6. We are trying to learn from you. Do not put us down for doing so.
Whenever studies come out saying that Millennials would rather work fewer hours per week, would rather make less if it meant more personal time, etc., the overwhelming consensus is that we are lazy. But what a lot of people don’t consider is that we have watched our own mothers and fathers work their entire lives, slaving away for the American dream, only to obtain the house with the picket fence and still be unhappy.
Instead of walking the same path and expecting a different result, many of us want to try a different path and seek work-life balance.
7. Social media aren’t good or bad. They just “are.”
Social and digital media are here–and they are only going to continue growing and dominate more areas of life. When people say, “It’s ruining society” or “Life was better before,” that’s wishful thinking. Just like some days when I wish I was 9 again, and my biggest responsibility was deciding whether I wanted macaroni and cheese or frozen pizza for lunch. Digital media are here, and there is no going back. All we can do is continue to adapt and move with them and learn as we go.
8. We are vocal about who we are and whatever challenges we have gone through because we want to help others do the same.
Someone said to me once, “Twenty years ago, nobody said a word about their mental health or opened up about their emotional baggage. Now, you can’t find a person under 30 who isn’t proud of whatever it is they are struggling with.” The person said it as if this was a bad thing. As if we were too vocal.
Personally, I don’t see this as a negative at all–I see it as an overwhelming positive. In some sense, I experienced this as an adolescent. I was very sick, with undiagnosed celiac disease, and there wasn’t a doctor in the Midwest who could figure out what was wrong with me. I really didn’t know where to go for information.
Now? You search online for whatever it is you’re struggling with, and you’ll come across message boards filled with other people who are going through something similar.
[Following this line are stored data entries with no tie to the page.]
/-- A wait or a join at its home, in one action: the value, or an armed monitor; a page of the own window comes in first (06 R129, 11
R239). A join follows the increments that its own thread's forks have posted (05 R100). -/
def State.homeWait (s : State) (r : RecRef) (x : Rec) (a : Acc) : State :=
  let c := s.coreOf r
  let ev : Instr := .homeRequest r
  let (s1, ok, bad) := s.walkPieces c r.lc x a.op a.pieces
  match bad, ok with
  | some (p, cause), _ => s1.makeReady r (Reply.trap_ cause p.va)
  | none, [(_, .absent pg)] => (s1.pushOnce (.pageInComplete pg)).putBack ev
  | none, [(p, l)] =>
    match l.pa? with
    | none => s1
    | some pa =>
      if s1.noRoute (c / 16) pa ∧ !s1.sentBefore ev then s1.makeReady r (Reply.trap_ 30 p.va)
      else if a.op = .join ∧ (s1.olderOwn c pa 8 r.id ∨ s1.olderThere x pa 8) then s1.stepAside ev
      else s1.atHome pa ev (fun s =>
        if s.isPoisoned pa then s.makeReady r (Reply.trap_ 31 p.va)
        else
          let v := word (s.readN pa 8)
          let m : Monitor := { pa := pa, value := if a.op = .join then 0 else a.arg, ne := a.op == .waitNe, r := r, fired := none }
          let s2 := s.touch r.lc [pa]
          if m.met v then
            (if s.uncommitted (c / 4) pa 8 then { s2 with monitors := s2.monitors ++ [{ m with fired := some v }] }
             else s2.push (.recordReply r (Reply.word_ v)))
          else { s2 with monitors := s2.monitors ++ [m] })
  | none, _ => s1

/-- HOME_REQUEST: an access of a waiting record at its home; one whose record has gone is dropped (05 R113). -/
def execHomeRequest (r : RecRef) (s : State) : Outcome :=
  match s.recOf r with
  | none => .next (s.skipHead (.homeRequest r))
  | some x =>
    match x.want with
    | .access a =>
      if x.st ≠ .waiting then .next (s.skipHead (.homeRequest r))
      else if s.heldBack (s.coreOf r) x.task false false then .next (s.stepAside (.homeRequest r))
      else if (s.walkParks (s.coreOf r) x a.op.kind a.vas).isSome then .next (s.unlessParked r x a.op.kind a.vas (.homeRequest r) s)
      else match a.op with
        | .waitNe | .waitEq | .join => .next (s.homeWait r x a)
        | _ => s.homeRead r x a
    | _ => .next (s.skipHead (.homeRequest r))

/-- The line of `pa` is forwarded to the requester of a reservation (06 R139). -/
def State.takeLine (s : State) (r : RecRef) (x : Rec) (a : Acc) (pa : Nat) : State :=
  let line := lineOf pa
  let rest := s.resvs.filter (fun q => q.pa != line)
  let queue := ((s.resvs.find? (fun q => q.pa == line)).map (fun q => q.queue.drop 1)).getD []
  let s1 : State := { s with resvs := rest ++ [{ pa := line, holder := x.task, queue := queue }] }
  ((s1.dropL1 (s.coreOf r) pa).modRec r (fun y => { y with want := .access { a with arg := word line } })).push
    (.recordReply r { val := BitVec.ofNat 1024 (s.readN line 64), mask := BitVec.allOnes 128, err := none })

/-- HOME_RESERVATION (06 R139, R142); a page of the own window comes in first (11 R239). -/
def execHomeReservation (r : RecRef) (s : State) : Outcome :=
  let ev : Instr := .homeReservation r
  .next (match s.recOf r with
    | none => s.skipHead ev
    | some x =>
      match x.want with
      | .access a =>
        let c := s.coreOf r
        s.unlessParked r x .load a.vas ev
          (let (s1, ok, bad) := s.walkPieces c r.lc x a.op a.pieces
           match bad, ok with
           | some (p, cause), _ => (s1.skipHead ev).makeReady r (Reply.trap_ cause p.va)
           | none, [(_, .absent pg)] => (s1.pushOnce (.pageInComplete pg)).putBack ev
           | none, [(p, l)] =>
             match l.pa? with
             | none => s1
             | some pa =>
               if s1.heldBack c x.task false false ∨ s1.readWaits c pa 64 r.id false ∨ s1.olderThere x pa 64 then s1.stepAside ev
               else if s1.noRoute (c / 16) pa ∧ !s1.sentBefore ev then (s1.skipHead ev).makeReady r (Reply.trap_ 30 p.va)
               else if s1.isParked pa then (s1.skipHead ev).park pa ev
               else match s1.gate pa ev with
                 | .wait => s1.enqueue pa ev
                 | .go =>
                   if s1.isPoisoned pa then (s1.served pa).makeReady r (Reply.trap_ 31 p.va) else (s1.touch r.lc [pa]).takeLine r x a pa
           | none, _ => s1)
      | _ => s.skipHead ev)

/-! ## The store buffer (11 R247 to R249) -/

/-- A release entry may leave: the core's earlier barrier operations are told, and at `node` and wider every earlier store that it orders
has been acknowledged; at `quad` the stores before it precede in the path what leaves after it (06 R121, 11 R249, 13 R272). -/
def State.releaseGoes (s : State) (c scope : Nat) : Bool :=
  !s.barInFlight c && (scope < 2 || !(s.pquad (c / 4)).path.any (fun e => e.owes c scope))

/-- A release at `quad` has left the store buffer: what its task's later atomic accesses, own stores that release, and, as `loads` and `stores` say, later
loads or own stores must follow stands in the write path until the entries before it have committed (06 R122, R126, 11 R250). -/
def State.quadMark (s : State) (c : Nat) (e : SbEnt) (loads stores : Bool) : State :=
  if (s.pquad (c / 4)).path.any (fun x => x.owes c 1) then
    s.modPquad (c / 4) (fun q => { q with path := q.path ++
      [{ id := e.id, core := c, done := true, acked := true, cells := [], mark := some (e.task, loads, stores) }] })
  else s

/-- A posted write that does not reach its home is dropped, logged by kind at node `n`, and counts as acknowledged (17 R330). -/
def State.lostWrite (s : State) (n : Nat) (by_ : Option Issuer) (task pa : Nat) (va : Word) (kind : Nat) : State :=
  s.ringEntry (((by_.map (fun b => partOfLc b.lc))).getD (task / 2 ^ 32)) (lineOf pa) kind false n va task

/-- A write or an AMO is performed, and its acknowledgement is on its way. -/
def State.ackWrite (s : State) (ack : Option (Nat × Nat)) : State :=
  match ack with
  | some (q, id) => (s.modPquad q (fun x => { x with path := x.path.map (fun (e : PathEnt) =>
      if e.id == id then { e with done := true } else e) })).push (.writeAck q id)
  | none => s

/-- A write is performed, or lost where `ok` is false: its acknowledgement is on its way, to the core or to the copy that sent it; with the last one of a copy that
has sent every piece, the copy is complete (09 R204, R206, 18 R343). -/
def State.acked (s : State) (w : WriteReq) (ok : Bool) : State :=
  let s1 := s.ackWrite w.ack
  match w.copy with
  | none => s1
  | some r => match s1.copyOfRef r with
    | none => s1
    | some x =>
      let y : Copy := { x with flying := x.flying - 1, cells := if ok then x.cells ++ w.cells else x.cells, err := if ok then x.err else 29 }
      let s2 := s1.modCopy r (fun _ => y)
      if y.sent ∧ y.flying = 0 then s2.push (.copyComplete r) else s2

/-- An AMO that cannot be performed takes no effect: the reply is a trap, or node `n` makes an entry of kind 6 (06 R127, 15 R318, 17 R330). -/
def State.lostAmo (s : State) (a : AmoReq) (n cause : Nat) : State :=
  match a.reply with
  | some r => s.push (.recordReply r (Reply.trap_ cause a.va))
  | none => (s.lostWrite n a.by_ a.task a.pa a.va 6).ackWrite a.ack

/-- The cells of an AMO, as the core sees them. -/
def State.amoCells (s : State) (c : Nat) (a : AmoReq) : List (Nat × Byte) :=
  (List.range (amoWidth a / 8)).map (fun i => (a.pa + i, s.seenByte c (a.pa + i)))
And if enough people are going through it, someone (or the community as a whole) tends to step up to provide a solution.
9. We are motivated by things that are emotionally satisfying.
I think this has less to do with our generation, actually, and more to do with how our world is changing. More and more, older people, too, are making career changes not geared around making more money but focused on personal health, well-being, and fulfillment.
Some are motivated by money, sure, but in general most Millennials are motivated by being part of something that is meaningful. Something that speaks to the life they strive to lead, and what they believe to be fulfilling. If you can cater to that, we will work endlessly to be part of it.
10. We have an incredible work ethic.
Speaking to No. 9 here, when we find something we love and that connects with us emotionally, our work ethic is unrivaled. We are not the “clock in and clock out” type. We would much rather (and often do) make what we are doing part of our lifestyle, instead of seeing it as a segmented portion of our day.
On the flip side, keep in mind that every time we open Instagram, we see photo after photo of a 20-year-old model on a beach in Bali with the caption, “Follow your heart and live the life of your dreams.” Every message around us (in 2016) speaks to living life on your own terms. Now, it’s our fault for wishing that to be true instead of putting in the hard work. But it’s also important that you learn what motivates Millennials and give them a sense of purpose.
11. Our intentions are genuine.
Aside from our ADD and our instant-gratification-seeking and our inability to comprehend why someone won’t give us $500 million for our cotton candy concept, we really do have the best intentions. The number of young people who want to make a difference in this world and do something positive, create a solution, solve a problem, bring people together, and help those in need is astounding.
We might be misdirected sometimes, and we might not think in the same “conventional” ways that you would, but that’s kind of the point.
Otherwise, how else do you stumble upon anything new?